Decades in the future, Ansel Black is the last detective left on the Rim, a sparsely populated windswept region between the urbanized Everything Sector and the uninhabitable Waste. When it comes to solving crimes, he’s not entirely on his own, though: He has an ANI (short for annotated intelligence) program that can predict the likelihood of any suspect’s guilt as a percentage. There aren’t that many Real Crimes anymore, as most people stay at home inside their cubes and act out their destructive urges in an ANI-run virtual reality known as the Stream. The ruminative Ansel is unsatisfied with both his work and his life in general: “Years as a detective have developed in Ansel something of a sixth sense: specifically, an ability to measure the proximity of a truth that is just out of grasp. It is a sense that has guided him…to surprising confessions. He has but to apply it to something greater.” Then he catches five strange murders. The victims were found shot to death in a religious settlement at the edge of the Waste. ANI’s comprehensive observation network somehow missed how all five of them got there, but evidence suggests each of them arrived on their own. Clearly, someone (or several someones) blacked out ANI’s cameras—a feat that Ansel would normally have considered to be an impossibility. To figure out how these people died, he will have to rely on an antiquated solution: good old-fashioned detective work. The ensuing investigation, which involves clues hidden in cryptic paintings of children watched over by a backward moon, soon becomes a personal quest into the true purpose of ANI—and of Ansel himself.
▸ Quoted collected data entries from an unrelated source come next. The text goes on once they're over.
/-- Settles O38: both instructions complete, the POP at the `sp` the PUSH left, where it reads the byte the PUSH wrote. -/
theorem pushThenPopMovesTheValue : Obligations.PushThenPopMovesTheValue := by
  intro s a b ha hb room legal
  have hs : s.sp ≠ 0 := State.sp_ne_zero room
  have below : (s.sp - 1).toNat = s.sp.toNat - 1 := sp_sub_one_toNat s hs
  have restored : s.sp - 1 + 1 = s.sp := BitVec.sub_add_cancel s.sp 1
  have pushed (v : Byte) : (s.mem.write (s.sp - 1).toNat v).read (s.sp - 1).toNat = v := Memory.read_write_self _ _ _
  refine ⟨_, _, exec_of_completed (.push ha hs), exec_of_completed (.pop hb (sp_sub_one_lt_spInit hs legal)),
    congrArg (s.regs.set b.toNat · hb) (pushed _), restored, rfl, ?_, fun x hx => ?_, ?_⟩
  · rw [← below]; exact pushed _
  · rw [← below] at hx; exact (Memory.read_write s.mem _ x _).trans (if_neg hx)
  · simp only [State.setPc_sp, State.setCell_sp, State.setSp_sp, restored]; rfl

end Machine
end Sys2Proof
end

/-! ## Proofs about the ALU chapter: ADD, MUL and CMP, and the select no program reaches -/
section
namespace Sys2Proof
namespace Machine

variable {s : State} {i : Instr}

/-! ### The ALU -/

/-- Settles O51: the ALU's three cases are `aluAdd`, `aluMul` and `compareFlags` of the two registers. -/
theorem aluReadsItsOperandsBeforeItWrites : Obligations.AluReadsItsOperandsBeforeItWrites :=
  ⟨⟨aluAdd, alu_add⟩, ⟨aluMul, alu_mul⟩, ⟨compareFlags, alu_cmp⟩⟩

/-- The ALU raises exactly on a select outside {ADD, MUL, CMP} (41_alu.md R121). -/
theorem alu_eq_error_iff (select : AluOp) (i j : Fin Config.nreg) (s : State) :
    alu select i j s = .error .unsupportedALUOperation ↔ ∃ code, select = .other code := by
  cases select with
  | other code => exact iff_of_true rfl ⟨code, rfl⟩
  | add | mul | cmp => exact iff_of_false nofun nofun

/-- None of the four places a step can raise is the ALU (60_exceptions.md R202). -/
theorem Raises.kind_ne_unsupportedALUOperation {r : ErrorReport} (h : Raises s r) : r.kind ≠ .unsupportedALUOperation := by
  cases h <;> exact nofun

/-- Settles O44: a step that reports anything has aborted with a report of `Raises`. -/
theorem aluRejectsOtherSelects : Obligations.AluRejectsOtherSelects := by
  refine ⟨alu_eq_error_iff, fun s t r hr hnone h herr => ?_⟩
  rcases step_outcomes h with ⟨hn, _⟩ | ⟨_, q, hraises, rfl⟩ | ⟨_, _, i, hc, _⟩
  · exact absurd hr hn
  · cases herr
    exact hraises.kind_ne_unsupportedALUOperation
  · rw [hc.err_eq, hnone] at herr
    cases herr

/-! ### What the instructions compute -/

/-- ADD's result with its reduction mod 256 written out, as 41_alu.md R122 does. -/
theorem aluAdd_eq_ofNat_mod (x y : Byte) : aluAdd x y = BitVec.ofNat 8 ((x.toNat + y.toNat) % 256) :=
  BitVec.eq_of_toNat_eq (by simp)

/-- MUL's result with its reduction mod 256 written out, as 41_alu.md R123 does. -/
theorem aluMul_eq_ofNat_mod (x y : Byte) : aluMul x y = BitVec.ofNat 8 ((x.toNat * y.toNat) % 256) :=
  BitVec.eq_of_toNat_eq (by simp)

theorem compareFlags_of_eq {x y : Byte} (h : x.toNat = y.toNat) : compareFlags x y = .equal := if_pos h

theorem compareFlags_of_lt {x y : Byte} (h : x.toNat < y.toNat) : compareFlags x y = .lessThan := by
  rw [compareFlags, if_neg h.ne, if_pos h]

theorem compareFlags_of_gt {x y : Byte} (h : y.toNat < x.toNat) : compareFlags x y = .greaterThan := by
  rw [compareFlags, if_neg h.ne', if_neg h.not_gt]

/-! ### The register checks, in their order -/

/-- An invalid first register field aborts, whatever the other is (40_decoder_dispatch.md R105). -/
theorem exec_of_first_field_invalid {a : Byte} {rest : List Byte} (hfields : i.registerFields = a :: rest)
    (ha : 8 ≤ a.toNat) : exec i s = .next (Claims.outOfBoundsAbort s (some (opcodeOf i.mnemonic)) .reg a.toNat) :=
  exec_of_register_invalid (by simp [hfields, ha])

/-- An invalid second register field aborts when the first is valid (60_exceptions.md R208). -/
theorem exec_of_second_field_invalid {a b : Byte} {rest : List Byte} (hfields : i.registerFields = a :: b :: rest)
    (ha : a.toNat < 8) (hb : 8 ≤ b.toNat) :
    exec i s = .next (Claims.outOfBoundsAbort s (some (opcodeOf i.mnemonic)) .reg b.toNat) :=
  exec_of_register_invalid (by simp [hfields, hb, Nat.not_le.2 ha])

/-! ### ADD, MUL, CMP -/

/-- Settles O3: an ADD that completes writes `aluAdd` of its registers, and each invalid field aborts in the order of R208. -/
theorem addWritesTheSumMod256 : Obligations.AddWritesTheSumMod256 := by
  intro s a b
  refine ⟨rfl, fun ha hb => ?_, exec_of_first_field_invalid rfl, exec_of_second_field_invalid rfl⟩
  rw [exec_of_completed (.add ha hb), aluAdd_eq_ofNat_mod]
  rfl

/-- Settles O4: as ADD, with `aluMul`. -/
theorem mulWritesTheProductMod256 : Obligations.MulWritesTheProductMod256 := by
  intro s a b
  refine ⟨rfl, fun ha hb => ?_, exec_of_first_field_invalid rfl, exec_of_second_field_invalid rfl⟩
  rw [exec_of_completed (.mul ha hb), aluMul_eq_ofNat_mod]
  rfl

/-- Settles O5: a CMP that completes writes `compareFlags` of its registers, which has the three cases of R124. -/
theorem cmpSetsTheFlags : Obligations.CmpSetsTheFlags := by
  intro s a b
  refine ⟨rfl, fun ha hb => ?_, exec_of_first_field_invalid rfl, exec_of_second_field_invalid rfl⟩
  have completes (f : Flags) (hf : compareFlags (s.reg ⟨a.toNat, ha⟩) (s.reg ⟨b.toNat, hb⟩) = f) :
      exec (.cmp a b) s = .next { s with fl := f, pc := s.pc + 3 } := by
    rw [exec_of_completed (.cmp ha hb), hf]
    rfl
  exact ⟨fun h => completes _ (compareFlags_of_eq h), fun h => completes _ (compareFlags_of_lt h),
    fun h => completes _ (compareFlags_of_gt h)⟩

end Machine
end Sys2Proof
end

/-! ## Proofs about the stack chapter: PUSH, POP, CALL and RET, alone and in a row -/
section
namespace Sys2Proof
namespace Machine

/-! ### The state a push leaves -/

/-- `s` after a push of `v` that has room (42_stack_call.md R140): what `pushByte_room` answers. -/
def State.pushed (s : State) (v : Byte) : State := (s.setSp (s.sp - 1)).setCell (s.sp - 1).toNat v

variable {s : State} {i : Instr}

theorem exec_push {a : Byte} (ha : a.toNat < 8) (hs : s.sp ≠ 0) :
    exec (.push a) s = .next ((s.pushed (s.reg ⟨a.toNat, ha⟩)).setPc (s.pc + 3)) :=
  exec_of_completed (.push ha hs)

theorem exec_call {a : Byte} (ha : a.toNat < 8) (hs : s.sp ≠ 0) :
    exec (.call a) s = .next ((s.pushed (returnAddress s.pc)).setPc (s.reg ⟨a.toNat, ha⟩).toNat) :=
  exec_of_completed (.call ha hs)

theorem State.pushed_read_sp (s : State) (v : Byte) : (s.pushed v).mem.read (s.pushed v).sp.toNat = v :=
  Memory.read_write_self s.mem _ v

theorem State.pushed_read_below (hs : s.sp ≠ 0) (v : Byte) : (s.pushed v).mem.read (s.sp.toNat - 1) = v := by
  rw [← sp_sub_one_toNat s hs]
  exact s.pushed_read_sp v

/-- A push changes one cell (10_state.md R38). -/
theorem State.pushed_read_of_ne (hs : s.sp ≠ 0) (v : Byte) {x : Nat} (hx : x ≠ s.sp.toNat - 1) :
    (s.pushed v).mem.read x = s.mem.read x := by
  rw [← sp_sub_one_toNat s hs] at hx
  exact (Memory.read_write s.mem _ x v).trans (if_neg hx)

/-- The return address of a fetched instruction fits in its byte (42_stack_call.md R145). -/
theorem returnAddress_toNat {p : Nat} (hp : p ≤ 253) : (returnAddress p).toNat = p + 2 :=
  Nat.mod_eq_of_lt (by omega)

/-! ### A pop of what was just pushed, with the PC anywhere -/

/-- A pop undoes a push's move of `sp`, at `sp = 0` too. -/
theorem State.pushed_sp_add_one (s : State) (v : Byte) : (s.pushed v).sp + 1 = s.sp := BitVec.sub_add_cancel s.sp 1

theorem exec_ret_of_pushed (hs : s.sp ≠ 0) (legal : s.sp.toNat ≤ 243) (v : Byte) (x : Nat) :
    exec .ret ((s.pushed v).setPc x) = .next (((s.pushed v).setSp s.sp).setPc v.toNat) := by
  rw [exec_of_completed (.ret (sp_sub_one_lt_spInit hs legal)), State.setPc_mem, State.setPc_sp, s.pushed_read_sp,
    s.pushed_sp_add_one]
  rfl

theorem exec_pop_of_pushed {b : Byte} (hb : b.toNat < 8) (hs : s.sp ≠ 0) (legal : s.sp.toNat ≤ 243) (v : Byte) (x : Nat) :
    exec (.pop b) ((s.pushed v).setPc x) =
      .next ((((s.pushed v).setSp s.sp).setReg ⟨b.toNat, hb⟩ v).setPc (x + 3)) := by
  rw [exec_of_completed (.pop hb (sp_sub_one_lt_spInit hs legal)), State.setPc_mem, State.setPc_sp, s.pushed_read_sp,
    s.pushed_sp_add_one]
  rfl

/-! ### The stack bounds -/

/-- An instruction with one valid register field whose stack bound fails aborts (42_stack_call.md R141, R142). -/
theorem exec_of_stack_fails_one_field {a : Byte} (hfields : i.registerFields = [a]) (ha : a.toNat < 8) (h : StackFails s i) :
    exec i s = .next (Claims.outOfBoundsAbort s (some (opcodeOf i.mnemonic)) .stack s.sp.toNat) :=
  exec_of_stack_fails (by simpa [Instr.wellFormed, hfields] using ha) h

/-- The bound of a push fails only at 0, which is then the index of the report (R141). -/
theorem exec_of_full_stack {a : Byte} (hfields : i.registerFields = [a]) (ha : a.toNat < 8) (hzero : s.sp.toNat = 0)
    (h : s.sp = 0 → StackFails s i) :
    exec i s = .next (Claims.outOfBoundsAbort s (some (opcodeOf i.mnemonic)) .stack 0) := by
  rw [exec_of_stack_fails_one_field hfields ha (h (BitVec.eq_of_toNat_eq hzero)), hzero]

/-! ### Each instruction alone -/

/-- Settles O6: a PUSH with room leaves `State.pushed` of the register, the PC moved. -/
theorem pushStoresBelowSp : Obligations.PushStoresBelowSp := by
  intro s a ignored
  refine ⟨rfl, fun ha room => ?_, exec_of_first_field_invalid rfl, fun ha hzero => exec_of_full_stack rfl ha hzero .push⟩
  have hs : s.sp ≠ 0 := State.sp_ne_zero room
  exact ⟨_, exec_push ha hs, sp_sub_one_toNat s hs, rfl, State.pushed_read_below hs _,
    fun _ hx => State.pushed_read_of_ne hs _ hx, rfl⟩

/-- Settles O7: below `SP_INIT` the raised `sp` does not wrap. -/
theorem popLoadsFromSp : Obligations.PopLoadsFromSp := by
  intro s a ignored
  refine ⟨rfl, fun ha nonempty => ?_, exec_of_first_field_invalid rfl,
    fun ha empty => exec_of_stack_fails_one_field rfl ha (.pop (Nat.not_lt.2 empty))⟩
  exact ⟨_, exec_of_completed (.pop ha nonempty), sp_add_one_toNat s nonempty, rfl⟩

/-- Settles O8: as PUSH, with the return address and a jump. -/
theorem callPushesTheReturnAddress : Obligations.CallPushesTheReturnAddress := by
  intro s a ignored
  refine ⟨rfl, fun ha room fetched => ?_, exec_of_first_field_invalid rfl,
    fun ha hzero => exec_of_full_stack rfl ha hzero .call⟩
  have hs : s.sp ≠ 0 := State.sp_ne_zero room
  have pushedByte := congrArg BitVec.toNat (State.pushed_read_below hs (returnAddress s.pc))
  exact ⟨_, exec_call ha hs, sp_sub_one_toNat s hs, rfl, pushedByte.trans (returnAddress_toNat fetched),
    fun _ hx => State.pushed_read_of_ne hs _ hx, rfl⟩

/-- Settles O9: as POP, with the byte in the PC; RET has no register field to check. -/
theorem retPopsThePc : Obligations.RetPopsThePc := by
  intro s ignored ignored'
  refine ⟨rfl, fun nonempty => ?_, fun empty => exec_of_stack_fails nofun (.ret (Nat.not_lt.2 empty))⟩
  exact ⟨_, exec_of_completed (.ret nonempty), sp_add_one_toNat s nonempty, rfl⟩

/-! ### Two instructions in a row -/

/-- Settles O39: RET pops the return address that CALL pushed. -/
theorem callThenRetReturns : Obligations.CallThenRetReturns := by
  intro s a ha room legal fetched
  have hs : s.sp ≠ 0 := State.sp_ne_zero room
  exact ⟨_, _, exec_call ha hs, exec_ret_of_pushed hs legal _ _, returnAddress_toNat fetched, rfl,
    fun _ hx => State.pushed_read_of_ne hs _ hx⟩

/-- Settles O40: RET and POP pop whatever byte was pushed (42_stack_call.md R147). -/
theorem unmatchedStackUseIsDefined : Obligations.UnmatchedStackUseIsDefined := by
  intro s a b ha hb room legal
  have hs : s.sp ≠ 0 := State.sp_ne_zero room
  refine ⟨⟨_, _, exec_push ha hs, exec_ret_of_pushed hs legal _ _, rfl, rfl, rfl⟩, fun fetched => ?_⟩
  have loaded : (s.regs.set b.toNat (returnAddress s.pc) hb)[b.toNat] = returnAddress s.pc := Vector.getElem_set_self hb
  exact ⟨_, _, exec_call ha hs, exec_pop_of_pushed hb hs legal _ _,
    (congrArg BitVec.toNat loaded).trans (returnAddress_toNat fetched), rfl, rfl⟩

end Machine
end Sys2Proof
end

/-! ## Proofs about the branch and output chapter: LDI, PRN, JMP, JEQ, JNE and IRET -/
section
namespace Sys2Proof
namespace Machine

/-- Settles O1: with a valid field LDI completes, with the immediate in the register. -/
theorem ldiWritesItsImmediate : Obligations.LdiWritesItsImmediate :=
  fun _ _ _ => ⟨rfl, fun ha => exec_of_completed (.ldi ha), exec_of_first_field_invalid rfl⟩

/-- Settles O2: with a valid field PRN completes, with the register emitted. -/
theorem prnEmitsItsRegister : Obligations.PrnEmitsItsRegister :=
  fun _ _ _ => ⟨rfl, fun ha => exec_of_completed (.prn ha), exec_of_first_field_invalid rfl⟩

/-- Settles O10: with a valid field JMP completes, and writes the PC alone. -/
theorem jmpSetsThePc : Obligations.JmpSetsThePc :=
  fun _ _ _ => ⟨rfl, fun ha => exec_of_completed (.jmp ha), exec_of_first_field_invalid rfl⟩

/-- Settles O11: with a valid field JEQ completes whatever `fl` is, and the field is checked before `fl` is tested. -/
theorem jeqBranchesOnEqual : Obligations.JeqBranchesOnEqual :=
  fun _ _ _ => ⟨rfl, fun ha => exec_of_completed (.jeq ha), exec_of_first_field_invalid rfl⟩

/-- Settles O12: as JEQ, with the branches of the test exchanged. -/
theorem jneBranchesOnNotEqual : Obligations.JneBranchesOnNotEqual := by
  intro s a ignored
  refine ⟨rfl, fun ha => ?_, exec_of_first_field_invalid rfl⟩
  rw [exec_of_completed (.jne ha), ite_not]
  rfl

/-- Settles O13: IRET has no register field to check, and completes with the PC moved by `IRET_ADVANCE`. -/
theorem iretOnlyAdvances : Obligations.IretOnlyAdvances :=
  fun _ _ _ => ⟨rfl, exec_of_completed .iret⟩

end Machine
end Sys2Proof
end
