/-- The registers of the DIAG_ region. -/
def regsDIAG : List RegFamily :=
  [⟨0x40B00000, 0, 1, [Reg.DIAG_CTRL.FWD_EN, Reg.DIAG_CTRL.PROBE_EN, Reg.DIAG_CTRL.AUTO_REPAIR]⟩,
    ⟨0x40B00004, 0, 1, [Reg.DIAG_STATUS.GROUP, Reg.DIAG_STATUS.QUEUE, Reg.DIAG_STATUS.HELD, Reg.DIAG_STATUS.FIND_SAT, Reg.DIAG_STATUS.HINT_SAT, Reg.DIAG_STATUS.MISC_SAT]⟩,
    ⟨0x40B00008, 0, 1, [Reg.DIAG_SWEEP_COUNT.COUNT]⟩,
    ⟨0x40B0000C, 0, 1, [Reg.DIAG_OPEN_COUNT.COUNT]⟩,
    ⟨0x40B00010, 0, 1, [Reg.DIAG_LOW_COUNT.COUNT]⟩,
    ⟨0x40B00014, 0, 1, [Reg.DIAG_STUCK_COUNT.COUNT]⟩,
    ⟨0x40B00018, 0, 1, [Reg.DIAG_BRIDGE_COUNT.COUNT]⟩,
    ⟨0x40B0001C, 0, 1, [Reg.DIAG_HINT_COUNT.COUNT]⟩,
    ⟨0x40B00020, 0, 1, [Reg.DIAG_HINT_DROP_COUNT.COUNT]⟩,
    ⟨0x40B00024, 0, 1, [Reg.DIAG_VOID_COUNT.COUNT]⟩,
    ⟨0x40B00028, 0, 1, [Reg.DIAG_DEFER_COUNT.COUNT]⟩,
    ⟨0x40B0002C, 0, 1, [Reg.DIAG_STROUT_COUNT.COUNT]⟩]
  ++ [⟨0x40B00030, 0, 1, [Reg.DIAG_LAST_SITE.INDEX, Reg.DIAG_LAST_SITE.FINDING, Reg.DIAG_LAST_SITE.EMITTER, Reg.DIAG_LAST_SITE.SOURCE, Reg.DIAG_LAST_SITE.ACTION]⟩,
    ⟨0x40B00034, 0, 1, [Reg.DIAG_LAST_FRAME.COUNT]⟩,
    ⟨0x40B00040, 4, 5, [Reg.DIAG_PAD_SHORT.MAP 0]⟩]

/-- The registers of the SNS_ region. -/
def regsSNS : List RegFamily :=
  [⟨0x40B10000, 0, 1, [Reg.SNS_CTRL.ENABLE, Reg.SNS_CTRL.ZONE_EN, Reg.SNS_CTRL.BG_SHIFT]⟩,
    ⟨0x40B10004, 0, 1, [Reg.SNS_THRESH.BRIGHT_THR, Reg.SNS_THRESH.CHANGE_THR]⟩,
    ⟨0x40B10008, 0, 1, [Reg.SNS_SSD.MARGIN, Reg.SNS_SSD.LEVEL, Reg.SNS_SSD.RELEASE]⟩,
    ⟨0x40B1000C, 0, 1, [Reg.SNS_ZONE_CFG.CHANGE_COUNT, Reg.SNS_ZONE_CFG.PRESENCE_HOLD]⟩,
    ⟨0x40B10010, 0, 1, [Reg.SNS_STATUS.LIMP, Reg.SNS_STATUS.SSD_ACTIVE, Reg.SNS_STATUS.BRIGHT_ANY, Reg.SNS_STATUS.UNSTEADY, Reg.SNS_STATUS.PRESENCE, Reg.SNS_STATUS.SEQ_WRAP]⟩,
    ⟨0x40B10014, 0, 1, [Reg.SNS_SEQ.SEQ]⟩,
    ⟨0x40B10018, 0, 1, [Reg.SNS_AMB_MEAN.CODE]⟩,
    ⟨0x40B1001C, 0, 1, [Reg.SNS_BRIGHT_COUNT.COUNT]⟩,
    ⟨0x40B10020, 4, 8, [Reg.SNS_ZONE_RECT.COL_FIRST 0, Reg.SNS_ZONE_RECT.COL_LAST 0, Reg.SNS_ZONE_RECT.ROW_FIRST 0, Reg.SNS_ZONE_RECT.ROW_LAST 0]⟩,
    ⟨0x40B10040, 4, 8, [Reg.SNS_ZONE_LEVEL.CODE 0, Reg.SNS_ZONE_LEVEL.PRESENT 0]⟩]

/-- The registers of the SAF_ region. -/
def regsSAF : List RegFamily :=
  [⟨0x40C00000, 0, 1, [Reg.SAF_STATUS.LOCKED_OUT, Reg.SAF_STATUS.COMMISSIONED, Reg.SAF_STATUS.SP_CONFIRMED, Reg.SAF_STATUS.MAP_MATCH, Reg.SAF_STATUS.PERMIT, Reg.SAF_STATUS.KS_ALLOW, Reg.SAF_STATUS.COVERING, Reg.SAF_STATUS.SP_LIMP, Reg.SAF_STATUS.SAFE_STATE, Reg.SAF_STATUS.ARMED, Reg.SAF_STATUS.CUTOFF_ARMED, Reg.SAF_STATUS.CONFIG_OK, Reg.SAF_STATUS.CNT_SAT]⟩,
    ⟨0x40C00004, 0, 1, [Reg.SAF_INPUTS.RAW_A, Reg.SAF_INPUTS.RAW_B, Reg.SAF_INPUTS.HPERM, Reg.SAF_INPUTS.LIMP, Reg.SAF_INPUTS.DISC]⟩,
    ⟨0x40C00008, 0, 1, [Reg.SAF_KS_STATUS.TEMP_HIGH, Reg.SAF_KS_STATUS.TEMP_CUT, Reg.SAF_KS_STATUS.VSTR_OVER, Reg.SAF_KS_STATUS.HB_FAULT, Reg.SAF_KS_STATUS.KS_COPY, Reg.SAF_KS_STATUS.TRIP_ROW]⟩,
    ⟨0x40C0000C, 0, 1, [Reg.SAF_LOCKOUT.CAUSE, Reg.SAF_LOCKOUT.CHANNEL, Reg.SAF_LOCKOUT.LIMP_PATH, Reg.SAF_LOCKOUT.QUALITY, Reg.SAF_LOCKOUT.EPOCH]⟩,
    ⟨0x40C00010, 0, 1, [Reg.SAF_LOCKOUT_TIME_LO.TIME]⟩,
    ⟨0x40C00014, 0, 1, [Reg.SAF_LOCKOUT_TIME_HI.TIME]⟩,
    ⟨0x40C00018, 0, 1, [Reg.SAF_PARAM_CRC.CRC]⟩,
    ⟨0x40C0001C, 0, 1, [Reg.SAF_KS_CRC.CRC]⟩,
    ⟨0x40C00020, 0, 1, [Reg.SAF_CUTOFF.SET, Reg.SAF_CUTOFF.PENDING]⟩,
    ⟨0x40C00024, 0, 1, [Reg.SAF_HB.INTERVAL]⟩,
    ⟨0x40C00040, 4, 8, [Reg.SAF_SP_DIGEST.BYTES 0]⟩,
    ⟨0x40C00060, 0, 1, [Reg.SAF_COMMISSION_COUNT.COUNT]⟩]
  ++ [⟨0x40C00064, 0, 1, [Reg.SAF_LOCKOUT_COUNT.COUNT]⟩,
    ⟨0x40C00068, 0, 1, [Reg.SAF_OUTPUT_ERR_COUNT.COUNT]⟩,
    ⟨0x40C0006C, 0, 1, [Reg.SAF_CHANGE_MISS_COUNT.COUNT]⟩,
    ⟨0x40C00070, 0, 1, [Reg.SAF_COVER_COUNT.COUNT]⟩,
    ⟨0x40C00074, 0, 1, [Reg.SAF_SP_LIMP_COUNT.COUNT]⟩,
    ⟨0x40C10000, 8, 128, [Reg.SAF_BOX0.COL_FIRST 0, Reg.SAF_BOX0.COL_LAST 0, Reg.SAF_BOX0.VALID 0]⟩,
    ⟨0x40C10004, 8, 128, [Reg.SAF_BOX1.ROW_FIRST 0, Reg.SAF_BOX1.ROW_LAST 0]⟩,
    ⟨0x40C10400, 4, 128, [Reg.SAF_BOX_MAX.MAX 0, Reg.SAF_BOX_MAX.OVER 0]⟩,
    ⟨0x40C10800, 4, 512, [Reg.SAF_ROW_Q.Q 0]⟩]

/-- The registers of the TMP_ region. -/
def regsTMP : List RegFamily :=
  [⟨0x40D00000, 0, 1, [Reg.TMP_STATUS.STATE, Reg.TMP_STATUS.LIMIT, Reg.TMP_STATUS.BOOST, Reg.TMP_STATUS.HOT_TILE, Reg.TMP_STATUS.SUSPECT_ANY, Reg.TMP_STATUS.CNT_SAT, Reg.TMP_STATUS.SWEEP_WRAP]⟩,
    ⟨0x40D00004, 0, 1, [Reg.TMP_HOT.THETA, Reg.TMP_HOT.RATE]⟩,
    ⟨0x40D00008, 0, 1, [Reg.TMP_POLICY_T.STEP_HI, Reg.TMP_POLICY_T.STEP_LO]⟩,
    ⟨0x40D0000C, 0, 1, [Reg.TMP_POLICY_S.STOP_T, Reg.TMP_POLICY_S.STOP_LEVEL]⟩,
    ⟨0x40D00010, 0, 1, [Reg.TMP_POLICY_B.BOOST_BUDGET, Reg.TMP_POLICY_B.FLOOR, Reg.TMP_POLICY_B.STOP_EN]⟩,
    ⟨0x40D00014, 0, 1, [Reg.TMP_BOOST.BOOST_MS, Reg.TMP_BOOST.BOOST_COOL]⟩,
    ⟨0x40D00018, 0, 1, [Reg.TMP_MODEL.K]⟩,
    ⟨0x40D0001C, 0, 1, [Reg.TMP_SWEEP.SEQ, Reg.TMP_SWEEP.AGE]⟩,
    ⟨0x40D00020, 0, 1, [Reg.TMP_SWEEP_COUNT.COUNT]⟩,
    ⟨0x40D00024, 0, 1, [Reg.TMP_STEP_COUNT.COUNT]⟩,
    ⟨0x40D00028, 0, 1, [Reg.TMP_STOP_COUNT.COUNT]⟩,
    ⟨0x40D0002C, 0, 1, [Reg.TMP_BOOST_COUNT.COUNT]⟩]
  ++ [⟨0x40D00030, 0, 1, [Reg.TMP_SUSPECT_COUNT.COUNT]⟩,
    ⟨0x40D00040, 4, 20, [Reg.TMP_SENSOR.CODE 0, Reg.TMP_SENSOR.SUSPECT 0, Reg.TMP_SENSOR.DISAGREE 0]⟩,
    ⟨0x40D01000, 4, 256, [Reg.TMP_TILE.THETA 0, Reg.TMP_TILE.PT 0]⟩]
In its themes and content, this novel is reminiscent of the works of Philip K. Dick. In the world of the novel, technology has reached the singularity—the Great Merger, as it’s called—rendering humankind largely obsolete. The slightly old-fashioned Ansel, who fetishizes the pre-Merger “Classic Era” and writes his musings by hand in a diary, makes for a thoughtful foil to the dystopian world in which he lives. Over the course of the novel, Johnson’s tidy prose effectively captures the melancholic weirdness of the desertlike Rim, a place of ruins and abandoned objects: “Ansel leans into the dead Rim atmosphere as the breeze pulls softly towards the Waste. His longjacket ruffles sideways past the splintered framework of some structure that has lost its identity. He scans the rubble with his wrist enhancement and ANI provides her empty synopsis of the area’s history.” As in Dick’s work, the story eschews a tight mystery structure and doesn’t generate a great deal of narrative momentum. Ansel’s philosophical journal entries are frequently excerpted, and his personal struggle for meaning and purpose provides the book’s true narrative arc. Fans of cerebral SF will likely devour this offering and eagerly await Johnson’s future books.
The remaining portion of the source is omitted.